[Stored data entries]

/-- Every kind of step keeps the stream: an instruction, a malformed one, the clean end, a truncation, an I/O
failure. -/
theorem step_keepsStream {s t : State} (h : step s = .next t) : KeepsStream s t := by
  obtain ⟨-, ⟨ps, i, -, -, he⟩ | ⟨ps, u, -, -, rfl⟩ | ⟨-, rfl⟩ | ⟨ps, k, -, -, -, rfl⟩ | ⟨ps, -, -, rfl⟩⟩ :=
    step_cases h
  · obtain ⟨hparams, hsource⟩ := exec_keeps_params_source he
    have hreads := afterReads_keepsStream s ps
    exact ⟨hparams.trans hreads.params, hsource ▸ hreads.bytes, hsource ▸ hreads.terminator,
      hsource ▸ hreads.silentFrom⟩
  · exact afterAbort_keepsStream ..
  · exact afterEnd_keepsStream s
  · exact afterAbort_keepsStream ..
  · exact afterAbort_keepsStream ..

/-- Settles O35: each clause is a part of `step_keepsStream`, the answers by `KeepsStream.answerAt`. -/
theorem streamIsFixedForThePass : Obligations.StreamIsFixedForThePass := by
  intro s t h
  have hk := step_keepsStream h
  exact ⟨hk.params, hk.bytes, hk.terminator, fun a => by rw [hk.bytes], hk.answerAt⟩

/-- Settles O24: every meaning is one `deliver` (`exec_delivers`), whose event is `eventOf`. -/
theorem executionFrame : Obligations.ExecutionFrame := by
  intro i s
  obtain ⟨c, n, d, he⟩ := exec_delivers i s
  exact ⟨s.deliver c n d, he, fun a => by rw [State.deliver_source], State.deliver_source .., State.deliver_params ..,
    State.deliver_status .., State.deliver_reads .., State.deliver_outcome .., s.eventOf c n d,
    State.deliver_events .., State.deliver_ptr .., State.eventOf_parcels ..⟩

end Sys2Proof.Proofs
end

section
/-! SUPPORT. What an instruction's meaning delivers (spec 10_state.md rules R30 to R33 and R44), said once:
`exec_eq_deliver`. Its class and length are those of the encoding the instruction was decoded from
(`framing_of_decode`) and of its own (`encode_classified`); its record presents its operand form
(`recordOf_matchesForm`). -/

namespace Sys2Proof.Proofs

open Sys2Proof.Machine Sys2Proof.Safety

/-- The category and the number of parcels of the event an instruction delivers; of a framed instruction they are
its class's (R441 to R444), and otherwise its encoding is one parcel or two (R101, R102). -/
def framing : Instr → Category × Nat
  | .framedDoubleWord48 _ => (.doubleWord48, 3)
  | .framedQuadWord64 _ => (.quadWord64, 4)
  | .framedExtended [] => (.extended, 0)
  | .framedExtended (p0 :: _) => (.extended, 5 + (lengthField p0).toNat)
  | .framedReserved192 _ => (.reserved192, 12)
  | i => if (encode i).length = 1 then (.compressed16, 1) else (.word32, 2)

/-- Every meaning is one delivery, of the instruction's class, length and record. -/
theorem exec_eq_deliver (i : Instr) (s : State) :
    exec i s = .next (s.deliver (framing i).1 (framing i).2 (recordOf i)) := by
  cases i
  case framedExtended ps => cases ps <;> rfl
  all_goals rfl

/-! ### The record -/

/-- Exactly the two decodable categories carry a record (R30). -/
theorem recordOf_isSome (i : Instr) : (recordOf i).isSome = decide ((framing i).1.code ≤ 1) := by
  cases i
  case framedExtended ps => cases ps <;> rfl
  all_goals rfl

/-- The operand fields a record presents, in operand order (R31). -/
def presentFields (d : Decoded) : List OperandField :=
  (if d.rd.isSome then [.rd] else []) ++ (if d.rs1.isSome then [.rs1] else []) ++
  (if d.rs2.isSome then [.rs2] else []) ++ (if d.imm.isSome then [.imm] else []) ++
  (if d.fence.isSome then [.fence] else [])

/-- A record that presents the list of fields of its mnemonic's form matches the form. -/
theorem matchesForm_of_presentFields {d : Decoded} (h : presentFields d = (formOf d.mnemonic).fields) :
    MatchesForm d := by
  simp only [MatchesForm, ← h, presentFields, List.mem_append]
  refine ⟨?_, ?_, ?_, ?_, ?_⟩ <;> simp

/-- R33: every record presents its mnemonic's operand form. -/
theorem recordOf_matchesForm {i : Instr} {d : Decoded} (h : recordOf i = some d) : MatchesForm d := by
  apply matchesForm_of_presentFields
  cases i
  case framedExtended ps => cases ps <;> cases h
  all_goals cases h
  all_goals rfl

/-! ### The class of a decoded instruction -/

/-- Whatever instruction a resolver answers has the framing `f`. -/
def Resolves (f : Category × Nat) (o : Option Instr) : Prop := ∀ i, o = some i → framing i = f

/-- It does if it does on both sides of a test. -/
theorem Resolves.ite {f : Category × Nat} {p : Prop} [Decidable p] {a b : Option Instr} (ha : Resolves f a)
    (hb : Resolves f b) : Resolves f (if p then a else b) := by
  split
  · exact ha
  · exact hb

/-- Every arm of the 16-bit resolver gives an instruction of one parcel. -/
theorem decode16_resolves (c : Parcel) : Resolves (.compressed16, 1) (decode16 c) := by
  unfold decode16 decodeC0 decodeC1 decodeC1Arith decodeC2 decodeC2Group
  repeat' apply Resolves.ite
  all_goals rintro _ ⟨⟩ <;> rfl

/-- Every arm of the 32-bit resolver gives an instruction of two parcels. -/
theorem decode32_resolves (w : Word) : Resolves (.word32, 2) (decode32 w) := by
  unfold decode32 decodeJalr decodeLoad decodeStore decodeBranch decodeOpImm decodeOp decodeSystem decodePriv
    decodeMiscMem
  repeat' apply Resolves.ite
  all_goals rintro _ ⟨⟩ <;> rfl

/-- The number of parcels that goes with a category; `nnn` is the extended class's length field (R105). -/
theorem classify_snd (p0 : Parcel) :
    (classify p0).2 = match (classify p0).1 with
      | .compressed16 => 1
      | .word32 => 2
      | .doubleWord48 => 3
      | .quadWord64 => 4
      | .extended => 5 + (lengthField p0).toNat
      | .reserved192 => 12 := by
  unfold classify
  split_ifs <;> rfl

@[simp] theorem resolved_eq_instr {t : DiagTuple} {o : Option Instr} {i : Instr} :
    resolved t o = .instr i ↔ o = some i := by
  cases o <;> simp [resolved]

/-- A decoded instruction delivers the class and the length of its first parcel. -/
theorem framing_of_decode {p0 : Parcel} {rest : List Parcel} {i : Instr} (h : decode (p0 :: rest) = .instr i) :
    framing i = classify p0 := by
  have hn := classify_snd p0
  rw [decode] at h
  split at h
  · cases h
  rcases hc : classify p0 with ⟨c, n⟩
  rw [hc] at h hn
  cases c <;> dsimp only at h hn <;> subst hn
  case compressed16 => exact decode16_resolves p0 i (resolved_eq_instr.1 h)
  case word32 =>
    cases rest with
    | nil => cases h
    | cons p1 rest => exact decode32_resolves (wordOf p0 p1) i (resolved_eq_instr.1 h)
  case extended => cases h; simp [Nat.add_comm 5, framing]
  all_goals cases h; rfl

/-! ### The class of an encoded instruction -/

/-- The decoder on the halves of a 32-bit instruction that the resolver knows. -/
theorem decode_halves_of_decode32 {w : Word} {i : Instr} (h1 : (opcode w).extractLsb' 0 2 = 0b11#2)
    (h2 : (opcode w).extractLsb' 2 3 ≠ 0b111#3) (h : decode32 w = some i) : decode (halves w) = .instr i := by
  rw [decode_halves w h1 h2, h, resolved]

/-- The decoder on a 16-bit instruction that the resolver knows; none is of quadrant `11`. -/
theorem decode_parcel_of_decode16 {c : Parcel} {i : Instr} (h : decode16 c = some i) : decode [c] = .instr i := by
  have hq : quadrant c ≠ 0b11#2 := fun hq => by simp [decode16, hq] at h
  rw [decode_parcel c hq, h, resolved]

/-- The decoder on exactly the parcels of one instruction dispatches on its class (R43). -/
theorem decode_eq_decodeAs {p0 : Parcel} {rest : List Parcel} {c : Category} {n : Nat} (hc : classify p0 = (c, n))
    (hn : (p0 :: rest).length = n) : decode (p0 :: rest) = decodeAs p0 (p0 :: rest) c := by
  subst hn
  rw [decode, hc, if_neg (Nat.lt_irrefl _), List.take_length]

theorem framedAs_iff {p : Parcel → Bool} {n : Parcel → Nat} {ps : List Parcel} :
    framedAs p n ps = true ↔ ∃ p0 rest, ps = p0 :: rest ∧ p p0 = true ∧ ps.length = n p0 := by
  cases ps <;> simp [framedAs]

/-- Decoding the encoding of a well-formed instruction gives it back. -/
theorem decode_encode {i : Instr} (h : i.wellFormed = true) : decode (encode i) = .instr i := by
  cases i <;> simp only [Instr.wellFormed, Bool.and_eq_true, bne_iff_ne] at h
  case lui | auipc | jal | jalr | lb | lh | lw | lbu | lhu | sb | sh | sw | beq | bne | blt | bge | bltu | bgeu | addi |
      slti | sltiu | xori | ori | andi | slli | srli | srai | add | sub | sll | slt | sltu | xor | srl | sra | or |
      and | csrrw | csrrs | csrrc | csrrwi | csrrsi | csrrci | ecall | ebreak | uret | sret | mret | wfi | fence |
      fenceI =>
    refine decode_halves_of_decode32 (by simp) (by simp) ?_
    simp [h, decode32, decodeJalr, decodeLoad, decodeStore, decodeBranch, decodeOpImm, decodeOp, decodeSystem,
      decodePriv, decodeMiscMem]
  case framedDoubleWord48 ps =>
    obtain ⟨p0, rest, rfl, hp, hl⟩ := framedAs_iff.1 h
    exact decode_eq_decodeAs (classify_doubleWord48 p0 (by simpa [isDoubleWord48] using hp)) hl
  case framedQuadWord64 ps =>
    obtain ⟨p0, rest, rfl, hp, hl⟩ := framedAs_iff.1 h
    exact decode_eq_decodeAs (classify_quadWord64 p0 (by simpa [isQuadWord64] using hp)) hl
  case framedExtended ps =>
    obtain ⟨p0, rest, rfl, hp, hl⟩ := framedAs_iff.1 h
    simp only [isExtended, Bool.and_eq_true, beq_iff_eq, bne_iff_ne] at hp
    obtain ⟨h7, hn⟩ := hp
    exact decode_eq_decodeAs (classify_extended p0 h7 hn) hl
  case framedReserved192 ps =>
    obtain ⟨p0, rest, rfl, hp, hl⟩ := framedAs_iff.1 h
    simp only [isReserved192, Bool.and_eq_true, beq_iff_eq] at hp
    obtain ⟨h7, hn⟩ := hp
    exact decode_eq_decodeAs (classify_reserved192 p0 h7 hn) hl
  case cSlli64 rd => exact decode_parcel_of_decode16 (by simp [decode16, decodeC2, show cat 6 0#1 0#5 = 0#6 from rfl])
  all_goals
    refine decode_parcel_of_decode16 ?_
    simp [h, decode16, decodeC0, decodeC1, decodeC1Arith, decodeC2, decodeC2Group]

/-- The encoding of a well-formed instruction is as long as the event it delivers. -/
theorem length_encode {i : Instr} (h : i.wellFormed = true) : (encode i).length = (framing i).2 := by
  cases i
  case framedDoubleWord48 | framedQuadWord64 | framedExtended | framedReserved192 =>
    obtain ⟨p0, rest, rfl, -, hl⟩ := framedAs_iff.1 h
    exact hl
  all_goals rfl

/-- The first parcel of a well-formed instruction's encoding announces the event it delivers (R100). -/
theorem encode_classified {i : Instr} (h : i.wellFormed = true) :
    ∃ p0 rest, encode i = p0 :: rest ∧ classify p0 = framing i ∧ (encode i).length = (classify p0).2 := by
  have hd := decode_encode h
  cases he : encode i with
  | nil => rw [he] at hd; cases hd
  | cons p0 rest =>
    rw [he] at hd
    have hc := framing_of_decode hd
    exact ⟨p0, rest, rfl, hc.symm, by rw [← hc, ← length_encode h, he]⟩

/-- Settles O23: `exec_eq_deliver`, with the class and the length of the encoding by `encode_classified`. -/
theorem everyWellFormedInstructionCompletes : Obligations.EveryWellFormedInstructionCompletes := by
  intro i s h
  obtain ⟨p0, rest, he, hc, hl⟩ := encode_classified h
  refine ⟨p0, rest, recordOf i, he, ?_, ?_, fun r => recordOf_matchesForm⟩
  · rw [exec_eq_deliver, deliver_eq_afterEvent, hl, hc]
  · rw [recordOf_isSome, hc, decide_eq_true_iff]

end Sys2Proof.Proofs
end

section
/-! SUPPORT. What one step does (spec 10_state.md rules R40 to R44): the parcels the source presents, or begins, are
determined by its answers; on presented parcels the step is `step_of_presents`, and a step that delivers is
`step_delivers`. -/

namespace Sys2Proof.Proofs

open Sys2Proof.Machine Sys2Proof.Safety

/-! ### The answers determine the parcels -/

/-- A read that is not answered with a parcel comes after every answered one. -/
theorem length_le_of_not_ok {s : State} {a n : Nat} {ps : List Parcel} (h : Answers s a ps)
    (hn : ∀ p, s.answerAt (a + 2 * n) ≠ some (.ok p)) : ps.length ≤ n := by
  by_contra hlt
  exact hn _ (answers_get ps a n (by omega) h)

/-- What a step presents is more than what any failing read leaves begun. -/
theorem begins_shorter {s : State} {ps qs : List Parcel} (hp : Presents s ps) (hb : Begins s qs) :
    qs.length < ps.length := by
  by_contra hle
  obtain ⟨p0, rest, rfl, hl⟩ := hp.whole
  have hpre := answers_prefix _ qs _ hp.answers hb.answers (by omega)
  cases qs with
  | nil => simp at hle
  | cons q0 qs =>
    obtain rfl : p0 = q0 := by simpa using congrArg List.head? hpre
    have := hb.partly p0 qs rfl
    omega

/-- A step's reads present one instruction, and no other. -/
theorem presents_unique {s : State} {ps qs : List Parcel} (hp : Presents s ps) (hq : Presents s qs) : ps = qs := by
  obtain ⟨p0, rest, rfl, hl⟩ := hp.whole
  obtain ⟨q0, rest', rfl, hl'⟩ := hq.whole
  obtain rfl : p0 = q0 := by simpa [hp.answers.1] using hq.answers.1
  have := answers_prefix _ _ _ hp.answers hq.answers (by omega)
  rwa [List.take_of_length_le (by omega)] at this

/-! ### The step on presented parcels -/

/-- The read after what a step begins is answered, if the step presents an instruction. -/
theorem answerAt_of_begins {s : State} {ps qs : List Parcel} (hp : Presents s ps) (hb : Begins s qs) :
    ∃ p, s.answerAt (s.ptr + 2 * qs.length) = some (.ok p) :=
  ⟨_, answers_get ps s.ptr qs.length (begins_shorter hp hb) hp.answers⟩

/-- The reads of a step that presents `ps` end with `ps` in the buffer. -/
theorem fetch_of_presents {s : State} {ps : List Parcel} (h : Presents s ps) :
    fetch s = .complete (afterReads s ps) := by
  have hnil : Begins s [] := ⟨h.running, trivial, nofun⟩
  rcases fetch_cases s h.running with ⟨qs, hq, hf⟩ | ⟨hk, -⟩ | ⟨qs, k, hb, -, hk, -⟩ | ⟨qs, hb, hk, -⟩ | ⟨qs, hb, hk, -⟩
  · rw [hf, presents_unique h hq]
  · obtain ⟨p, hp⟩ := answerAt_of_begins h hnil
    simp [hk] at hp
  all_goals
    obtain ⟨p, hp⟩ := answerAt_of_begins h hb
    simp [hk] at hp

/-- The step on presented parcels is what their decoding says (R41, R43). -/
theorem step_of_presents {s : State} {ps : List Parcel} (h : Presents s ps) :
    step s = runDecoded (afterReads s ps) (decode ps) := by
  simp only [step, h.running, fetch_of_presents h]
  rfl

/-- Settles O25: `step_of_presents` where the parcels decode. -/
theorem stepRunsDecodedInstruction : Obligations.StepRunsDecodedInstruction := by
  intro s ps i h hd
  rw [step_of_presents h, hd, runDecoded]

/-- A decoded instruction is delivered: the step appends its event and moves `ptr` past its parcels (R44). -/
theorem step_delivers {s : State} {ps : List Parcel} {i : Instr} (h : Presents s ps) (hd : decode ps = .instr i) :
    step s = .next ((afterReads s ps).deliver (framing i).1 (framing i).2 (recordOf i)) := by
  rw [step_of_presents h, hd, runDecoded, exec_eq_deliver]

▶ What is expected
Verbatim output is expected for the lines from the start of the data to the line in which "Obligations.StreamIsFixedForThePass := by" appears, both included.

▶ Your solution
/-- Every kind of step keeps the stream: an instruction, a malformed one, the clean end, a truncation, an I/O
failure. -/
theorem step_keepsStream {s t : State} (h : step s = .next t) : KeepsStream s t := by
  obtain ⟨-, ⟨ps, i, -, -, he⟩ | ⟨ps, u, -, -, rfl⟩ | ⟨-, rfl⟩ | ⟨ps, k, -, -, -, rfl⟩ | ⟨ps, -, -, rfl⟩⟩ :=
    step_cases h
  · obtain ⟨hparams, hsource⟩ := exec_keeps_params_source he
    have hreads := afterReads_keepsStream s ps
    exact ⟨hparams.trans hreads.params, hsource ▸ hreads.bytes, hsource ▸ hreads.terminator,
      hsource ▸ hreads.silentFrom⟩
  · exact afterAbort_keepsStream ..
  · exact afterEnd_keepsStream s
  · exact afterAbort_keepsStream ..
  · exact afterAbort_keepsStream ..

/-- Settles O35: each clause is a part of `step_keepsStream`, the answers by `KeepsStream.answerAt`. -/
theorem streamIsFixedForThePass : Obligations.StreamIsFixedForThePass := by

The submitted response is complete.